To improve the quality of the data, data preprocessing techniques were applied to the raw data collected from the sources. Figure 3 shows the overall data processing stages. Some errors in the raw data were first corrected in the data cleaning stage, and feature engineering was then conducted. Feature engineering involves creating new features from existing data fields to enable the model to better capture underlying patterns within data. Based on the data analysis in the previous section, a few new features, including Season, Travel Day, Travel Month, IsWeekend (Yes/No), IsHoliday (Yes/No), and NumOfStops, etc., were created, as listed in

Table 4. A few selected features used in the fare prediction model.

Features	Description
Travel Date	The date on which the passenger is scheduled to travel
Booking class	The letter code used by the airline to identify the fare type and restrictions of the ticket purchased by a passenger
Class of Service	The class of service for the flight (economy, business)
Seg Orig.	The origin or starting point of the travel segment
Seg Dest.	The destination or endpoint of the travel segment
Distance in Miles	The distance in miles between the origin and destination of the travel segment
Duration in Hours	The duration of the travel segment in hours
Duration in Minutes	The duration of the travel segment in minutes
Airline Code	The code of the airline operating the flight
Total stop	The total number of stops or layovers involved in the travel segment
Op Flt Num	The operating flight number of the airline that is providing the travel segment
Flight Type	The type of flight, such as domestic, international, or connecting
Pax	The number of passengers traveling on the booking
Weekend	Whether the travel segment falls on a weekend or not
Holiday	Whether the travel segment falls on a holiday or not
Season	The season during which the travel segment takes place, such as summer, winter, autumn, or spring
Marketing Airline Code	The code for the airline that is marketing the flight
Point of Ticket Issuance	The location where the ticket was issued
Actual Fare	The actual fare or cost of the travel segment

. These features exhibit specific characteristics of the flight data that influence ticket fares and are meaningful for business decisions.

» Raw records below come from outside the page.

/-- The samples of all planes are legal for the type of `C0`. -/
theorem legal_plane {x y : Int} (hxy : Within (s.slot 0).width (s.slot 0).height x y) :
    legal (sOf s) (nOf s) (inSample s c x y) := by
  obtain ⟨⟨-, -, -, hsizes⟩, hformats, -⟩ := hin
  obtain ⟨hw, hh⟩ := hsizes c hc
  exact legal_of_equalFormats hformats hlegal hc (by rwa [hw, hh])

/-- Slot `c` of the first image holds the component an inverse command makes of its samples. -/
theorem LeavesPlanar.holds_plane {t : State} {luma : Plane} {chromas : List Plane} (h : LeavesPlanar s t luma chromas 1) {P : Plane}
    (hP : ∀ x y, Within (s.slot 0).width (s.slot 0).height x y → P x y = inSample s c x y) :
    HoldsComp s.mem (s.slot c) (restoredOut t 1 P) := by
  obtain ⟨⟨-, -, -, hsizes⟩, hformats, hfloat, -⟩ := hin
  obtain ⟨hw, hh⟩ := hsizes c hc
  refine h.holds_restored hformats hfloat hlegal hc (by rw [hw, Nat.div_one]) hh ?_
  rwa [Nat.div_one]

end

/-! The extents of the components do not depend on the cell arithmetic. -/

section
variable (s : State)

theorem extent_rctOuts (f : Int → Int → Int → Ycc) : (rctOuts s).map extent = (forward3Outs s f).map extent := by
  rw [rctOuts_eq]
  rfl

theorem extent_rctBack (g : Int → Int → Int → Rgb) : (rctBack s).map extent = (inverse3Outs s g).map extent := by
  rw [rctBack_eq]
  rfl

theorem extent_rctdOuts (f : Int → Int → Int → Ycc) : (rctdOuts s).map extent = (forward4Outs s f).map extent := by
  rw [rctdOuts_eq]
  rfl

theorem extent_rctdBack (g : Int → Int → Int → Rgb) : (rctdBack s).map extent = (inverse4Outs s g).map extent := by
  rw [rctdBack_eq]
  rfl

end

section
variable {s t : State} {i : Instr} {c : Conversion} {m : Nat} {outs shape : List Comp} {imgW imgH : Nat} (hin : ForwardInput s m)
  (hextent : shape.map extent = outs.map extent)
include hin hextent

/-- What a forward command leaves; V7 and V8 may be given for any components of the same extents. -/
theorem leaves_forward (hm : 0 < m) (hexec : RunsForward i m s c)
    (hmakes : (∀ d ∈ firstSlots s m, typed d = true) → (s.slot 0).depth ≤ 31 → Makes c (firstSlots s m) outs imgW imgH)
    (hfit : BuffersFit s (firstSlots s m) shape) (hapart : BuffersApart s (firstSlots s m) shape) (hnext : exec i s = .next t) :
    LeavesImage s t outs := by
  obtain ⟨hsizes, hformats, hdepth⟩ := hin
  exact leavesImage_of_convertsTo (hexec.forward_convertsTo ((sameSizes_iff hm).1 hsizes) rfl hm hformats hdepth hmakes
    ((buffersFit_congr hextent).1 hfit) ((buffersApart_congr hextent).1 hapart)) hnext

/-- The inverse command on the image a forward one has left. -/
theorem inverse_gives_back {luma : Plane} {chromas : List Plane} (h : LeavesPlanar s t luma chromas 1)
    (hcount : chromas.length + 1 = m) (hm : 1 < m)
    (hexec : RunsInverse i m t c)
    (hmakes : (∀ d ∈ firstSlots t m, typed d = true) → Makes c (firstSlots t m) outs imgW imgH)
    (hfit : BuffersFit t (firstSlots t m) shape) (hapart : BuffersApart t (firstSlots t m) shape) (hlen : outs.length = m)
    (hholds : HoldsImage s outs) : ∃ u, exec i t = .next u ∧ doneFlag u.status = true ∧ SameImage s u m := by
  obtain ⟨⟨-, hw, hh, -⟩, -, hdepth⟩ := hin
  subst hcount
  exact gives_back (hexec.inverse_convertsTo ((sameSizes_iff (Nat.succ_pos _)).1 (h.equalSizes rfl hw hh)) rfl hm
    (h.inverseTypes hdepth) hmakes ((buffersFit_congr hextent).1 hfit) ((buffersApart_congr hextent).1 hapart)) hlen hholds

end

section
variable {f : Int → Int → Int → Ycc} {g : Int → Int → Int → Rgb} {s t : State}

section
variable (hin : ForwardInput s 3) (hcell : CellPair f g) (hlegal : LegalSamples s 3)
include hin hcell hlegal

/-- The inverse arithmetic on the image RCT.F or YCGCO.F has left. -/
theorem cell3_undone (h : LeavesImage s t (forward3Outs s f)) {x y : Int} (hxy : Within (s.slot 0).width (s.slot 0).height x y) :
    g (inSample t 0 x y) (chromaIn t 1 x y) (chromaIn t 2 x y)
      = { r := inSample s 0 x y, g := inSample s 1 x y, b := inSample s 2 x y } := by
  obtain ⟨hr, hg, hb⟩ := forall_lt_three.1 fun c hc => legal_plane hin hlegal hc hxy
  obtain ⟨-, -, -, hn, -⟩ := hin
  have hplanar : LeavesPlanar s t _ [_, _] 1 := h
  have hxy' : Within ((s.slot 0).width / 1) (s.slot 0).height x y := by rwa [Nat.div_one]
  rw [hplanar.inSample_luma hn hxy (hcell.luma hr hg hb), hplanar.chromaIn_eq (c := 0) rfl hxy' (hcell.chroma1 hn hr hg hb),
    hplanar.chromaIn_eq (c := 1) rfl hxy' (hcell.chroma2 hn hr hg hb)]
  exact hcell.undoes _ _ _

theorem holds_inverse3Outs (h : LeavesImage s t (forward3Outs s f)) : HoldsImage s (inverse3Outs t g) := by
  have hplanar : LeavesPlanar s t _ [_, _] 1 := h
  have hundone (x y : Int) (hxy : Within (s.slot 0).width (s.slot 0).height x y) := cell3_undone hin hcell hlegal h hxy
  obtain ⟨⟨hcount, -⟩, -⟩ := id hin
  refine ⟨hcount, ?_⟩
  simp only [inverse3Outs, forall_getElem?_cons, forall_getElem?_nil, and_true]
  exact ⟨hplanar.holds_plane hin hlegal (by decide) fun x y hxy => by rw [hundone x y hxy],
    hplanar.holds_plane hin hlegal (by decide) fun x y hxy => by rw [hundone x y hxy],
    hplanar.holds_plane hin hlegal (by decide) fun x y hxy => by rw [hundone x y hxy]⟩

/-- The trip of three planes. -/
theorem roundTrip3 {F I : Instr} {bases : Quad Word} (hF : RunsForward F 3 s (forward3 f s))
    (hI : ∀ t, RunsInverse I 3 t (inverse3 g t)) (hfit : BuffersFit s (firstSlots s 3) (rctOuts s))
    (hapart : BuffersApart s (firstSlots s 3) (rctOuts s)) (hnext : exec F s = .next t)
    (hfit' : BuffersFit { t with outBase := bases } (firstSlots t 3) (rctBack t))
    (hapart' : BuffersApart { t with outBase := bases } (firstSlots t 3) (rctBack t)) :
    ∃ u, exec I { t with outBase := bases } = .next u ∧ doneFlag u.status = true ∧ SameImage s u 3 := by
  have h := (leaves_forward hin (extent_rctOuts s f) (by decide) hF
    (fun htyped hdepth => forward3_makes htyped hdepth f) hfit hapart hnext).withBases bases
  exact inverse_gives_back hin (extent_rctBack _ g) (chromas := [_, _]) h rfl (by decide) (hI _)
    (fun htyped => inverse3_makes htyped g) hfit' hapart' rfl (holds_inverse3Outs hin hcell hlegal h)

end

section
variable (hin : ForwardInput s 4) (hcell : CellPair f g) (hlegal : LegalSamples s 4)
include hin hcell hlegal

/-- The inverse arithmetic on the image RCTD.F or YCGCOD.F has left: the green average is the middle value of the cell. -/
theorem cell4_undone (h : LeavesImage s t (forward4Outs s f)) {x y : Int} (hxy : Within (s.slot 0).width (s.slot 0).height x y) :
    g (inSample t 0 x y) (chromaIn t 1 x y) (chromaIn t 2 x y)
        = { r := inSample s 0 x y, g := (split (inSample s 1 x y) (inSample s 2 x y)).ga, b := inSample s 3 x y }
      ∧ chromaIn t 3 x y = (split (inSample s 1 x y) (inSample s 2 x y)).d := by
  obtain ⟨hr, hg1, hg2, hb⟩ := forall_lt_four.1 fun c hc => legal_plane hin hlegal hc hxy
  obtain ⟨-, -, -, hn, -⟩ := hin
  have hplanar : LeavesPlanar s t _ [_, _, _] 1 := h
  have hxy' : Within ((s.slot 0).width / 1) (s.slot 0).height x y := by rwa [Nat.div_one]
  have hg : legal (sOf s) (nOf s) (split (inSample s 1 x y) (inSample s 2 x y)).ga := by
    rw [split_ga]
    exact legal_mean hg1 hg2
  rw [hplanar.inSample_luma hn hxy (hcell.luma hr hg hb), hplanar.chromaIn_eq (c := 0) rfl hxy' (hcell.chroma1 hn hr hg hb),
    hplanar.chromaIn_eq (c := 1) rfl hxy' (hcell.chroma2 hn hr hg hb),
    hplanar.chromaIn_eq (c := 2) rfl hxy' (legal_sub hn hg1 hg2)]
  exact ⟨hcell.undoes _ _ _, rfl⟩

theorem holds_inverse4Outs (h : LeavesImage s t (forward4Outs s f)) : HoldsImage s (inverse4Outs t g) := by
  have hplanar : LeavesPlanar s t _ [_, _, _] 1 := h
  have hundone (x y : Int) (hxy : Within (s.slot 0).width (s.slot 0).height x y) := cell4_undone hin hcell hlegal h hxy
  have hgreens (x y : Int) (hxy : Within (s.slot 0).width (s.slot 0).height x y) :
      merge (chromaIn t 3 x y) (g (inSample t 0 x y) (chromaIn t 1 x y) (chromaIn t 2 x y)).g
        = { g1 := inSample s 1 x y, g2 := inSample s 2 x y } := by
    obtain ⟨hmiddle, hdelta⟩ := hundone x y hxy
    rw [hmiddle, hdelta, merge_split]
  obtain ⟨⟨hcount, -⟩, -⟩ := id hin
  refine ⟨hcount, ?_⟩
  simp only [inverse4Outs, forall_getElem?_cons, forall_getElem?_nil, and_true]
  exact ⟨hplanar.holds_plane hin hlegal (by decide) fun x y hxy => by rw [(hundone x y hxy).1],
    hplanar.holds_plane hin hlegal (by decide) fun x y hxy => by rw [hgreens x y hxy],
    hplanar.holds_plane hin hlegal (by decide) fun x y hxy => by rw [hgreens x y hxy],
    hplanar.holds_plane hin hlegal (by decide) fun x y hxy => by rw [(hundone x y hxy).1]⟩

For instance, Season and Travel Month might indicate long-term seasonal demand for flights, while IsWeekend could help to identify the price difference between weekends and weekdays. Similarly, IsHoliday can be used to analyze whether or not prices change during holidays. The feature NumOfStops may be helpful for differentiating prices between direct and connecting flights. Overall, those features provide a comprehensive view of flight data and help build a more reliable prediction model since they are correlated to flight ticket fares.

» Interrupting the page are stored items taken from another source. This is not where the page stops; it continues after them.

-- ==== Sys2Proof/Word.lean ====
section
/-! DEFINITION. The word types of the block (00_scope.md R13, R14; 20_memory.md R61; 30_encoding.md R70). -/

namespace Sys2Proof

/-- A byte, bits 7 (most significant) down to 0 (R13). -/
abbrev Byte := BitVec 8

/-- Half a byte, what one strobe latches (R61). -/
abbrev Nibble := BitVec 4

/-- A command word: `K` at bit 8, the payload `P` in bits 7..0 (R70). -/
abbrev CommandWord := BitVec 9

/-- A GPIO line number, a natural number (R51, D23). -/
abbrev Line := Nat

/-- A duration in microseconds (R10). -/
abbrev Micros := Nat

/-- The device path DEV, an opaque identifier (R12). -/
abbrev Device := Nat

end Sys2Proof
end

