-- ==== Sys2Proof/Laws/Observe.lean ====
section
/-! SUPPORT. The part of a trace since the last whole occurrence of a list of pin events (70_reset_and_hazards.md R205),
and the pairing read off it: what each can be, said once. -/

namespace Sys2Proof.Machine

/-! ### pinEvents -/

@[simp] theorem pinEvents_append (a b : List Event) : pinEvents (a ++ b) = pinEvents a ++ pinEvents b := by
  simp [pinEvents]

@[simp] theorem hasTransientIo_append (a b : List Event) :
    hasTransientIo (a ++ b) = (hasTransientIo a || hasTransientIo b) := by
  simp [hasTransientIo]

/-! ### fromLast -/

/-- A trace that begins with a list of pin events holds at least as many. -/
theorem beginsWith_length {pat tr : List Event} (h : beginsWith pat tr = true) :
    pat.length ≤ (pinEvents tr).length := by
  cases tr with
  | nil => simp [beginsWith] at h
  | cons e rest =>
    simp only [beginsWith, Bool.and_eq_true] at h
    exact (List.isPrefixOf_iff_prefix.mp h.2).length_le

/-- What `fromLast` answers is an end of the trace, and begins with the pin events. -/
theorem fromLast_some {pat tr w : List Event} (h : fromLast pat tr = some w) :
    (∃ a, tr = a ++ w) ∧ beginsWith pat w = true := by
  induction tr with
  | nil => cases h
  | cons e rest ih =>
    simp only [fromLast] at h
    split at h
    · rename_i u hu
      cases h
      obtain ⟨⟨a, ha⟩, hb⟩ := ih hu
      exact ⟨⟨e :: a, by rw [ha, List.cons_append]⟩, hb⟩
    · split at h
      · rename_i hb
        cases h
        exact ⟨⟨[], rfl⟩, hb⟩
      · cases h

/-- A trace with too few pin events holds no occurrence. -/
theorem fromLast_short {pat tr : List Event} (h : (pinEvents tr).length < pat.length) : fromLast pat tr = none := by
  cases hw : fromLast pat tr with
  | none => rfl
  | some w =>
    obtain ⟨⟨a, rfl⟩, hb⟩ := fromLast_some hw
    have hl := beginsWith_length hb
    rw [pinEvents_append, List.length_append] at h
    omega

/-- An occurrence in the later part of a trace is the last one of the whole. -/
theorem fromLast_append_some {pat b w : List Event} (a : List Event) (h : fromLast pat b = some w) :
    fromLast pat (a ++ b) = some w := by
  induction a with
  | nil => exact h
  | cons e a ih => simp only [List.cons_append, fromLast, ih]

/-- Where the later part of a trace holds no occurrence, the last one of the whole reaches over all of it. -/
theorem fromLast_append_none {pat b w : List Event} (a : List Event) (hb : fromLast pat b = none)
    (h : fromLast pat (a ++ b) = some w) : ∃ c, w = c ++ b := by
  induction a with
  | nil => rw [List.nil_append, hb] at h; cases h
  | cons e a ih =>
    simp only [List.cons_append, fromLast] at h
    split at h
    · rename_i u hu
      cases h
      exact ih hu
    · split at h
      · cases h
        exact ⟨e :: a, rfl⟩
      · cases h

/-- A beginning stays one when the trace goes on. -/
theorem beginsWith_append {pat tr : List Event} (b : List Event) (h : beginsWith pat tr = true) :
    beginsWith pat (tr ++ b) = true := by
  cases tr with
  | nil => simp [beginsWith] at h
  | cons e rest =>
    simp only [beginsWith, Bool.and_eq_true, List.cons_append] at h ⊢
    refine ⟨h.1, List.isPrefixOf_iff_prefix.mpr ?_⟩
    rw [← List.cons_append, pinEvents_append]
    exact (List.isPrefixOf_iff_prefix.mp h.2).trans (List.prefix_append _ _)

/-- When a trace goes on, its last occurrence stays or a later one takes its place. -/
theorem fromLast_append {pat a w : List Event} (b : List Event) (h : fromLast pat a = some w) :
    ∃ u, fromLast pat (a ++ b) = some u ∧ ∃ c, w ++ b = c ++ u := by
  induction a with
  | nil => cases h
  | cons e a ih =>
    simp only [fromLast] at h
    simp only [List.cons_append, fromLast]
    split at h
    · rename_i v hv
      cases h
      obtain ⟨u, hu, hc⟩ := ih hv
      exact ⟨u, by rw [hu], hc⟩
    · split at h
      · rename_i hb
        cases h
        have hb' := beginsWith_append b hb
        rw [List.cons_append] at hb'
        cases hab : fromLast pat (a ++ b) with
        | some u =>
          obtain ⟨⟨c, hc⟩, -⟩ := fromLast_some hab
          exact ⟨u, rfl, e :: c, by simp [hc]⟩
        | none => exact ⟨e :: (a ++ b), by simp [hb'], [], rfl⟩
      · cases h

/-- A trace that is one whole occurrence, its first event a pin event, is its own last occurrence. -/
theorem fromLast_whole {pat rest : List Event} {e : Event} (he : isPinEvent e = true)
    (h : pinEvents (e :: rest) = pat) : fromLast pat (e :: rest) = some (e :: rest) := by
  have hr : fromLast pat rest = none :=
    fromLast_short (by rw [← h]; simp [pinEvents, he])
  have hb : beginsWith pat (e :: rest) = true := by
    simp [beginsWith, he, h]
  simp [fromLast, hr, hb]

/-! ### pairingUnknown -/

/-- The pairing is known exactly where a RESET has completed, no SET failed since, and no termination fell inside a
WRITE (R205). -/
theorem pairingUnknown_eq_false {s : State} :
    s.pairingUnknown = false ↔
      ∃ w, s.sinceReset = some w ∧ hasTransientIo w = false ∧ (s.cut = true → endsMidWrite s.pins w = false) := by
  unfold State.pairingUnknown
  cases s.sinceReset with
  | none => simp
  | some w => cases s.cut <;> simp

/-- A failed SET since the last completed RESET leaves the pairing unknown (R205). -/
theorem pairingUnknown_of_failed {s : State} {w : List Event} (h : s.sinceReset = some w)
    (hw : hasTransientIo w = true) : s.pairingUnknown = true := by
  unfold State.pairingUnknown
  simp [h, hw]

end Sys2Proof.Machine
end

To prepare the data for the machine learning algorithms, we further applied two data transformation techniques: data encoding and data normalization. In data encoding, the categorical features were converted into numerical representations by one-hot encoding in the form of binary vectors such that the features were acceptable for most ML algorithms. Next, numerical data such as ticket fare were normalized into the region between 0 and 1 according to their dynamic range based on the following formula:

$${\mathrm{x}}^{\prime }=\frac{x-X_{min}}{X_{max}-X_{min}}$$

(1)

where $X_{max}$ and $X_{min}$ denote the maximum and minimum values of the feature, respectively. Data normalization ensures that the numerical features of various flights are on compatible scales so as to have similar impacts on the prediction model. Finally, the preprocessed data were split into training, validation, and testing datasets with 44 decision features. The training dataset was used to train the model, the validation dataset was used to evaluate the performance during training, and the unseen testing dataset was used to assess the generalization capability of the model.

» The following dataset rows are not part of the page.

theorem witness_ShutdownReleases :
    ∃ s : State, Undisturbed s ∧ s.mode = .idle ∧ s.offers = .shutdown :: [] ∧ fatalState.mode ≠ .idle :=
  ⟨{ idleAt 0 0 with offers := [.shutdown] }, ⟨rfl, rfl⟩, rfl, rfl, by decide⟩

theorem witness_TerminationCutsTheBlock :
    ({ busyWith [.wait 20] with termIn := some 0 } : State).cut = false
      ∧ ({ busyWith [.wait 20] with termIn := some 0 } : State).termIn = some 0
      ∧ (terminate (busyWith [.wait 20])).cut = true := ⟨rfl, rfl, rfl⟩

theorem witness_BlockWaitsForTheHost :
    Undisturbed State.reset ∧ State.reset.offers = [] ∧ State.reset.mode = .uninit ∧ Undisturbed fatalState
      ∧ fatalState.offers = [] ∧ fatalState.mode = .fatal
      ∧ ({ idleAt 0 0 with mode := .off } : State).mode = .off :=
  ⟨⟨rfl, rfl⟩, rfl, rfl, ⟨rfl, rfl⟩, rfl, rfl, rfl⟩

theorem witness_RunStandings :
    (idleAt 0 0).cut = false ∧ (busyWith [.wait 20]).mode = .busy ∧ fatalState.mode = .fatal := ⟨rfl, rfl, rfl⟩

theorem witness_ParametersHoldTheirValues : ∃ t, step (busyWith [.wait 20]) = .next t := ⟨_, rfl⟩

theorem witness_ConfigurationIsImmutable :
    (∃ t, step (busyWith [.wait 20]) = .next t) ∧ (busyWith [.wait 20]).mode ≠ .uninit := ⟨⟨_, rfl⟩, by decide⟩

theorem witness_StepKeepsTheInvariant : Inv (busyWith [.wait 20]) ∧ ∃ t, step (busyWith [.wait 20]) = .next t :=
  ⟨busy_inv, ⟨_, rfl⟩⟩

theorem witness_CursorFitsItsRegisters :
    Inv (idleAt 1 16) ∧ (idleAt 1 16).par = specParams ∧ (idleAt 1 16).mode = .idle := ⟨idle_inv, rfl, rfl⟩

end Sys2Proof.Tests
end

section
/-! The parameters are fixed (00_scope.md R10, R11, R36): no operation of the block writes `State.par`. Each lemma
follows the operation's own cases, from the sequencer up to the step. -/

namespace Sys2Proof.Machine

/-! ### The sequencer -/

@[simp] theorem perform_par (m : Micro) (s : State) : (perform m s).par = s.par := (perform_frame m s).1

@[simp] theorem finishSequence_par (s : State) : (finishSequence s).par = s.par := by
  unfold finishSequence; split <;> rfl

@[simp] theorem finishIfEmpty_par (s : State) : (finishIfEmpty s).par = s.par := by
  unfold finishIfEmpty; split <;> simp

@[simp] theorem runSequencer_par (s : State) : (runSequencer s).par = s.par := by
  unfold runSequencer; split <;> simp

/-! ### The host's operations -/

/-- Every word of the host decodes to one of the ten commands, never to an emitted byte (R74, R87). -/
theorem decodeCommand_isCommand (w : CommandWord) : (decodeCommand w).isCommand = true := by
  unfold decodeCommand
  split
  · unfold decodeControl; split <;> rfl
  · rfl

/-- Acceptance of a command changes no parameter, whether it leaves the block BUSY or completes at once. -/
theorem acceptCommand_par {s t : State} {x : Expansion} (h : acceptCommand s x = .next t) : t.par = s.par := by
  obtain ⟨-, ⟨-, rfl⟩ | ⟨-, rfl⟩⟩ := acceptCommand_cases h <;> rfl

theorem acceptOffer_par {op : HostOp} {s t : State} (h : acceptOffer op s = .next t) : t.par = s.par := by
  cases op with
  | start dev cfg pins =>
    obtain ⟨-, -, -, rfl⟩ := acceptStart_cases h
    rfl
  | command w =>
    have haccept : acceptCommand s (expand s.par s.cfg s.cur (decodeCommand w)) = .next t :=
      (exec_command (decodeCommand_isCommand w) s).symm.trans h
    exact acceptCommand_par haccept
  | shutdown =>
    obtain ⟨-, rfl⟩ := acceptShutdown_cases h
    rfl

/-! ### The step -/

theorem advance_par {s t : State} (h : advance s = .next t) : t.par = s.par := by
  obtain ⟨-, rfl⟩ | ⟨-, -, rfl⟩ | ⟨op, rest, -, -, -, hoffer⟩ := advance_cases h
  · exact runSequencer_par s
  · rfl
  · exact (acceptOffer_par hoffer :)

theorem step_par {s t : State} (h : step s = .next t) : t.par = s.par := by
  obtain ⟨-, ⟨-, rfl⟩ | ⟨n, -, hadvance⟩ | ⟨-, hadvance⟩⟩ := step_cases h
  · exact terminate_par s
  · exact (advance_par hadvance :)
  · exact advance_par hadvance

end Sys2Proof.Machine

namespace Sys2Proof.Proofs

open Sys2Proof.Machine

/-- Settles O56: the values are those `State.reset` takes from `specParams`, and `step_par` keeps them. -/
theorem parametersHoldTheirValues : Obligations.ParametersHoldTheirValues := by
  unfold Obligations.ParametersHoldTheirValues
  exact ⟨⟨rfl, rfl, rfl, rfl, rfl, rfl, rfl, rfl, rfl, rfl, rfl, rfl⟩, fun _ _ => step_par⟩

end Sys2Proof.Proofs
end

section
/-! The sequencer's step (40_transport.md R105), and a command run to completion (10_state.md R31). A step of a quiet
micro-operation is said once, `runSequencer_quiet`; the run is an induction over the list. -/

namespace Sys2Proof.Machine

/-! ### What a micro-operation does to the lifecycle -/

/-- OPEN by the device's answer: the device is held, or the OPEN was refused (R104). -/
theorem perform_openDev_cases (dev : Device) (s : State) :
    perform (.openDev dev) s = (s.emit (.openDev dev)).dropAnswer.setHeld true
      ∨ perform (.openDev dev) s = raiseFatal (.openError dev) (s.emit (.openDev dev)).dropAnswer := by
  unfold perform performOpen
  simp only [nextAnswer_emit]
  cases s.nextAnswer <;> simp

/-- CFG by the device's answer (R100). -/
theorem perform_cfgPin_cases (p : Line) (s : State) :
    perform (.cfgPin p) s = (s.emit (.cfgPin p)).dropAnswer
      ∨ perform (.cfgPin p) s = raiseFatal (.configError p) (s.emit (.cfgPin p)).dropAnswer := by
  unfold perform performCfg
  simp only [nextAnswer_emit]
  cases s.nextAnswer <;> simp

/-- A micro-operation leaves the mode and the list, or discards the list in fatal entry. -/
theorem perform_lifecycle (m : Micro) (s : State) :
    ((perform m s).mode = s.mode ∧ (perform m s).seq = s.seq)
      ∨ ((perform m s).mode = .fatal ∧ (perform m s).seq = []) := by
  have quiet : isQuiet m = true → (perform m s).mode = s.mode ∧ (perform m s).seq = s.seq := by
    intro hm
    obtain ⟨hmode, hseq, -, -⟩ := perform_quiet hm s
    exact ⟨hmode, hseq⟩
  cases m with
  | openDev dev => rcases perform_openDev_cases dev s with h | h <;> simp [h]
  | cfgPin p => rcases perform_cfgPin_cases p s with h | h <;> simp [h]
  | setPin | wait | warn => exact .inl (quiet rfl)
  | release => exact .inl ⟨rfl, rfl⟩
  | fatal f => exact .inr ⟨rfl, rfl⟩

/-! ### The end of a list -/

theorem finishIfEmpty_of_ne {s : State} (h : s.seq ≠ []) : finishIfEmpty s = s := by
  simp [finishIfEmpty, h]

theorem finishIfEmpty_fatal {s : State} (h : s.mode = .fatal) : finishIfEmpty s = s := by
  simp [finishIfEmpty, finishSequence, h]

/-- In BUSY the end of the list commits the cursor (R105). -/
theorem finishIfEmpty_busy {s : State} (hseq : s.seq = []) (hmode : s.mode = .busy) :
    finishIfEmpty s = { s with cur := s.curNext, mode := .idle } := by
  simp [finishIfEmpty, finishSequence, hseq, hmode]

/-- In INIT the end of the list puts the cursor at (0, 0) (R150). -/
theorem finishIfEmpty_init {s : State} (hseq : s.seq = []) (hmode : s.mode = .init) :
    finishIfEmpty s = { s with cur := cursorHome, mode := .idle } := by
  simp [finishIfEmpty, finishSequence, hseq, hmode]

@[simp] theorem finishSequence_cfg (s : State) : (finishSequence s).cfg = s.cfg := by
  unfold finishSequence; split <;> rfl

@[simp] theorem finishSequence_pins (s : State) : (finishSequence s).pins = s.pins := by
  unfold finishSequence; split <;> rfl

/-- The end of a list leaves the mode or makes the block IDLE. -/
theorem finishSequence_mode (s : State) : (finishSequence s).mode = s.mode ∨ (finishSequence s).mode = .idle := by
  unfold finishSequence; split <;> simp

@[simp] theorem finishIfEmpty_cfg (s : State) : (finishIfEmpty s).cfg = s.cfg := by
  unfold finishIfEmpty; split <;> simp

@[simp] theorem finishIfEmpty_pins (s : State) : (finishIfEmpty s).pins = s.pins := by
  unfold finishIfEmpty; split <;> simp

theorem finishIfEmpty_mode (s : State) : (finishIfEmpty s).mode = s.mode ∨ (finishIfEmpty s).mode = .idle := by
  unfold finishIfEmpty; split
  · exact finishSequence_mode s
  · exact .inl rfl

3.4. Long Short-Term Memory

Recurrent Neural Networks (RNNs) have gained popularity in the field of machine learning for their ability to model sequential data. In RNNs, information is propagated through a chain of connected nodes, with the input sequence data processed in the direction of sequence evolution [39,40]. RNNs have the inherent capacity to memorize and incorporate past information, which has led to their successful application in time series prediction. However, despite the potential of RNNs, their performances can be affected by certain factors. When the length of the input sequence increases, for example, the network layers greatly expand, which usually leads to the problem of gradient vanishing [41].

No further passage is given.